Euro2k = pyleo.MultipleGeoSeries(ts_list, label='Euro2k', time_unit='year AD')  

Once in this form, it’s trivial to map these records all at once:

fig, ax = Euro2k.map()
../_images/34981cc975687803b836d37ae5fcf909c266c31f1411d62b4fbbcb6576d733a8.png

For a relatively localized dataset like this, the default projection is “Orthographic” because it minimally distorts the represented surface, and reminds us that the Earth is (nearly) round (unlike some other, unnamed projections). For a full list of allowable projections, see the cartopy documentation. For more on this, see the mapping notebook.
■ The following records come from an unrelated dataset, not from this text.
-- ==== Sys2Proof/Machine/Append.lean ====
section
/-! DEFINITION. A journal entry becomes durable, and the work that waits for it proceeds; subscriptions, settings and
evictions (R86, R88, R89, R110, R120, R121, R514 to R517, R523, R524). -/
namespace Sys2Proof.Machine

/-! ### Subscriptions and settings -/

/-- A correspondent holds a record, a gap notice or an open entitlement (R514, R515). -/
def State.holdsAny (s : State) (c : Nat) : Bool :=
  !(s.heldRecs c).isEmpty || !(s.corr c).owed.isEmpty || s.billets.any (fun b => b.corrs.contains c)

/-- A free correspondent: its lane mask is 0 and it holds nothing (R514). -/
def State.corrFree (s : State) (c : Nat) : Bool := (s.corr c).lanes == 0 && !s.holdsAny c

/-- The staged fields differ from the applied ones: PENDING (Table Delivery.5). -/
def State.stagedDiffer (s : State) (c : Nat) : Bool :=
  let x := s.corr c
  s.rd Rg.corrKind c != x.kind || s.rd Rg.corrRoute c != x.route || s.rd Rg.corrTenant c != x.tenant ||
  s.rd Rg.corrLanes c != x.lanes || s.rd Rg.corrSymMask c != x.symMask || s.rd Rg.corrQuota c != x.quota ||
  s.rd Rg.corrNoticeCap c != x.noticeCap

/-- PENDING follows the staged fields. -/
def State.pendingSync (s : State) (c : Nat) : State := s.wr Rg.corrPending (b2n (s.stagedDiffer c)) c

/-- What a correspondent takes of the reservoir, in bytes (R517, R520). -/
def regionBytes (quota noticeCap : Nat) : Nat := quota * 65536 + noticeCap * 4096

/-- The regions of all correspondents that are not free, c taking its staged fields (R517). -/
def State.regionsWith (s : State) (c : Nat) : Nat :=
  let others := ((s.corrs.filter (fun e => e.1 != c && !s.corrFree e.1)).map (fun e =>
    regionBytes e.2.quota e.2.noticeCap)).sum
  if s.rd Rg.corrLanes c = 0 && !s.holdsAny c then others
  else others + regionBytes (s.rd Rg.corrQuota c) (s.rd Rg.corrNoticeCap c)

/-- The KIND and ROUTE of R515 name a route. -/
def routeOk (kind route : Nat) : Bool :=
  kind == 0 || kind == 1 || (kind == 2 && decide (route ≤ 2)) || (kind == 3 && decide (route < 16))

/-- The staged fields may be committed (R515, R517). -/
def State.applyOk (s : State) (c : Nat) : Bool :=
  let x := s.corr c
  let k := s.rd Rg.corrKind c
  let rt := s.rd Rg.corrRoute c
  let q := s.rd Rg.corrQuota c
  let own := s.modCorr c (fun y => { y with tenant := s.rd Rg.corrTenant c })
  ((k == x.kind && rt == x.route) || !s.holdsAny c) && routeOk k rt &&
  decide (1 ≤ q) && decide (q ≤ 3840) && decide (1 ≤ s.rd Rg.corrNoticeCap c) &&
  decide (s.regionsWith c ≤ 255 * 2 ^ 20) &&
  (k != 1 || own.mayTake (fnMaster (s.rd Rg.ringFn rt)) c)

/-- The settings that a SETTINGS entry of correspondent c carries. -/
def settingsOf (c : Nat) : JBody → Option Settings
  | .settings c' k rt q cap rs st jc => if c' = c then some ⟨k, rt, q, cap, rs, st, jc⟩ else none
  | _ => none

/-- The settings of a correspondent as they will stand once the entries on their way are durable (R110). -/
def State.settingsNow (s : State) (c : Nat) : Settings :=
  let x := s.corr c
  (s.jnl.requests.filterMap (settingsOf c)).getLast?.getD
    ⟨x.kind, x.route, x.quota, x.noticeCap, s.rd Rg.corrResume c, s.rd Rg.corrStallTimeout c, s.rd Rg.corrJxCode c⟩

/-- The SETTINGS entry of a correspondent. -/
def State.settingsEntry (s : State) (c : Nat) (x : Settings) : State :=
  s.jreq (.settings c x.kind x.route x.quota x.noticeCap x.resume x.stallTimeout x.jxCode)

/-- APPLY: the staged fields are committed as one SUBSCRIBE entry, with a SETTINGS entry beside it (R110, R516). The decision
from which the former acts is known at its append: it is requested with 0 (R121). -/
def State.applyStaged (s : State) (c : Nat) : State :=
  if !s.applyOk c then s
  else
    let lanes := s.rd Rg.corrLanes c
    let action := if lanes = 0 then 3 else if s.corrFree c then 1 else 2
    let s1 := s.settingsEntry c { s.settingsNow c with kind := s.rd Rg.corrKind c, route := s.rd Rg.corrRoute c,
                                                       quota := s.rd Rg.corrQuota c, noticeCap := s.rd Rg.corrNoticeCap c }
    s1.jreq (.subscribe 0 c (s.rd Rg.corrTenant c) action lanes (s.rd Rg.corrSymMask c))

/-- BAR0 address of a field of the correspondent window. -/
def corrAddr (off : Nat) : Nat := 0x300040 + off

/-- The right of a master on a correspondent. -/
def State.corrRight (s : State) (m c : Nat) (r : Right) : Bool :=
  match s.asTested.tenantOf m with
  | some t => s.asTested.holds t 0x30 (some c) r
  | none => false

def doApply (m : MasterId) (c : CorrId) (s : State) : State :=
  s.guardWrite m.val (corrAddr 0) (s.corrRight m.val c.val .run) (fun st => st.applyStaged c.val)

/-- A write of RESUME, STALL_TIMEOUT or JX_CODE (R110). -/
def State.corrSetting (s : State) (c : Nat) (f : CorrSetting) (v : Nat) : State :=
  let x := s.settingsNow c
  s.settingsEntry c (match f with
    | .resume => { x with resume := v % 16 }
    | .stallTimeout => { x with stallTimeout := v % 65536 }
    | .jxCode => { x with jxCode := v % 2 ^ 32 })

def doCorrSettingsWrite (m : MasterId) (c : CorrId) (f : CorrSetting) (v : Word) (s : State) : State :=
  s.guardWrite m.val (corrAddr (if f = .jxCode then 0x18 else 0x14)) (s.corrRight m.val c.val .set)
    (fun st => st.corrSetting c.val f v.toNat)

/-- The SETTINGS entry is durable: its fields take effect. -/
def State.settingsDurable (s : State) (c k rt q cap rs st jc : Nat) : State :=
  let s1 := s.modCorr c (fun x => { x with kind := k, route := rt, quota := q, noticeCap := cap, jxCode := jc })
  let s2 := ((s1.wr Rg.corrResume rs c).wr Rg.corrStallTimeout st c).wr Rg.corrJxCode jc c
  (s2.pendingSync c).gbSync c

/-- The SUBSCRIBE entry is durable: tenant, lanes and symbology mask take effect (R516, R525, R662). -/
def State.subscribeDurable (s : State) (c t lanes sym : Nat) : State :=
  let s1 := (s.keepOwner c).modCorr c (fun x => { x with tenant := t, lanes := lanes, symMask := sym })
  let s2 := if lanes = 0 then s1.wr Rg.gbState (if s.rd Rg.gbState c = 3 then 3 else 0) c
    else (s1.wr Rg.gbState (if s.on Rg.corrStalled c then 2 else 1) c).wr Rg.corrSuspended 0 c
  (s2.pendingSync c).jxRights

/-- STALL_TIMEOUT: a stall has lasted STALL_TIMEOUT ms (R524). -/
def State.stallTimeout (s : State) (c : Nat) : State :=
  match (s.corr c).stallSince with
  | none => s
  | some t =>
    let ms := s.rd Rg.corrStallTimeout c
    if (s.corr c).stallTold || ms = 0 || !s.on Rg.corrStalled c then s
    else
      let s1 := s.reach (t + msTicks ms)
      (s1.modCorr c (fun x => { x with stallTold := true })).raise 642 c ms

def doStallTimeout (c : CorrId) (s : State) : State := s.stallTimeout c.val

/-! ### Eviction (R86, R120) -/

/-- What an eviction keeps of the decisions owed: the released records, in order; and the number of records given up. -/
def State.evictSplit (s : State) : List Owed → List Owed × Nat
  | [] => ([], 0)
  | o :: os =>
    let r := s.releasableOf o
    if r.2 then
      let t := s.evictSplit os
      (o :: t.1, t.2)
    else
      let rest := (os.map (fun p => if p.reason = 0 then p.recs.length else 1)).sum
      let gone := o.recs.length - r.1.length + rest
      if r.1.isEmpty then ([], gone) else ([{ o with recs := r.1, cut := true }], gone)

/-- An eviction may be journaled: no batch and no send of the correspondent is in flight. -/
def State.evictReady (s : State) (c : Nat) : Bool :=
  !(s.batches.any (fun e => e.2.corr == c)) && (s.corr c).sending.isEmpty

/-- The EVICT entry of a correspondent is on its way. -/
def isEvictOf (c : Nat) : JBody → Bool
  | .evict _ c' _ _ _ => c' == c
  | _ => false

/-- Request the EVICT entry of an eviction that waits, once it may be. -/
def State.evictGo (s : State) (c : Nat) : State :=
  if (s.corr c).evicting && s.evictReady c && !s.jnl.requests.any (isEvictOf c) then
    s.jreq (.evict 0 c (s.corr c).tenant 0 0)
  else s

/-- EVICT: the Proctor evicts a correspondent that is not free. -/
def State.evict (s : State) (c : Nat) : State :=
  if s.corrFree c || (s.corr c).evicting || s.rd Rg.gbState c == 3 then s
  else (s.modCorr c (fun x => { x with evicting := true })).evictGo c

def doEvict (m : MasterId) (c : CorrId) (s : State) : State :=
  if s.isProctor m.val && s.on Rg.bootReady then s.evict c.val else s

/-- The EVICT entry is durable: what is not released is given up, the subscription ends, and the EVICTED record follows. -/
def State.evictDurable (s : State) (c : Nat) : State :=
  let t := s.evictSplit (s.corr c).owed
  let last := s.rd Rg.jnlDoorOrdinal
  let ev : Owed := { ordinal := last, lane := 0xFF, frame := 0, reason := 9, count := t.2, period := s.period, stamp := s.now }
  let s1 := { s with billets := s.billets.map (fun (b : Billet) => { b with corrs := b.corrs.filter (fun x => x != c) }) }
  let s2 := s1.modCorr c (fun x =>
    { x with owed := t.1 ++ [ev], lanes := 0, evicting := false, stallSince := none, stallTold := false })
  let s3 := (((s2.wr Rg.gbState 3 c).wr Rg.corrStalled 0 c).wr Rg.corrSuspended 0 c).gbSync c
  let s4 := (s3.pendingSync c).raise 135 c t.2
  { s4 with thotor := { s4.thotor with evictTold := (c, s.rd Rg.jnlSerial, last, t.2) :: s4.thotor.evictTold } }

/-! ### Appending (R88, R89) -/

/-- The fields of an entry that stand only when it is appended: the decision from which the SUBSCRIBE of an APPLY acts (R121),
what an EVICT gives up (R92), and the route, which does not move while the correspondent holds anything (R515). -/
def State.lateBody (s : State) : JBody → JBody
  | .subscribe o c t a l m => .subscribe (if o = 0 then mask48 (s.rd Rg.jnlDoorOrdinal + 1) else o) c t a l m
  | .settings c k rt q cap rs st jc =>
    let x := s.corr c
    if s.holdsAny c then .settings c x.kind x.route q cap rs st jc else .settings c k rt q cap rs st jc
  | .evict _ c t _ _ =>
    let e := s.evictSplit (s.corr c).owed
    let n := ((e.1.map (fun o => (s.releasableOf o).1.length)).sum)
    .evict (s.rd Rg.jnlDoorOrdinal) c t (seqAfter n (s.nextSeq c)) e.2
  | b => b

/-- What a durable entry lets proceed. -/
def State.durable (s : State) : JBody → State
  | .accept _ o _ _ _ _ _ => s.modBillet o (fun b => { b with durable := true })
  | .job _ o _ _ _ _ _ _ => s.modBillet o (fun b => { b with durable := true })
  | .returned o _ _ _ => s.modBillet o (fun b => { b with waitReturn := false })
  | .intent r e _ _ _ _ _ => s.intentDurable r e
  | .complete _ r _ c _ _ _ => (s.completeDurable r).evictGo c
  | .sent _ _ _ c _ _ _ => ((s.sentDurable c).sentGo c).evictGo c
  | .acked c q => s.ackedDurable c q
  | .arm r e _ => s.armDurable r e
  | .settings c k rt q cap rs st jc => s.settingsDurable c k rt q cap rs st jc
  | .subscribe _ c t _ lanes sym => s.subscribeDurable c t lanes sym
  | .evict _ c _ _ _ => s.evictDurable c
  | _ => s

/-- JOURNAL_APPEND: the oldest request is appended to the staging buffer, at most one entry per 64 ticks, and the work that
waits for it proceeds. -/
def State.append (s : State) : State :=
  let s0 := s.ackFlush
  let s1 := match s0.jnl.requests, s0.ackInstant with
    | [], some t => (s0.reach t).ackFlush
    | _, _ => s0
  match s1.jnl.requests with
  | [] => s1
  | b :: rest =>
    if stagingSize ≤ s1.jnl.staging.length then s1
    else
      let s2 := s1.reach (s1.jnl.lastAppend + 64)
      let b' := s2.lateBody b
      let s3 := { s2 with jnl := { s2.jnl with requests := rest } }
      (s3.stage b').durable b'

def doJournalAppend (s : State) : State := s.append

/-- Append every request that stands now, in order. -/
def State.appendAll (s : State) : Nat → State
  | 0 => s
  | n + 1 => if s.jnl.requests.isEmpty then s else (s.append).appendAll n

end Sys2Proof.Machine
end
Because it may be relevant to interpreting the results, let’s map elevation:

fig, ax = Euro2k.map(hue='elevation')
../_images/bf7c2fd5b586bda53eaa18211db99c68b774892913b03d84cef3b9bb1b8cd31b.png

Most records are near sea level, though a few in the Pyrenees and Alps are at altitudes ov several thousand meters. It critical to look at the records themselves prior to feeding them to PCA:

fig, ax = Euro2k.stackplot(v_shift_factor=1.2)
../_images/d43df11fc02d57554c4e54d9b9e77d2de5ad26cc7dd00e1a82f5e7f67b027c96.png

No red flags ; we are ready to proceed with PCA. Notice here that Euro2k, being an instance of MultipleGeoSeries, has access to all the methods of its parent class MultipleSeries, including stackplot()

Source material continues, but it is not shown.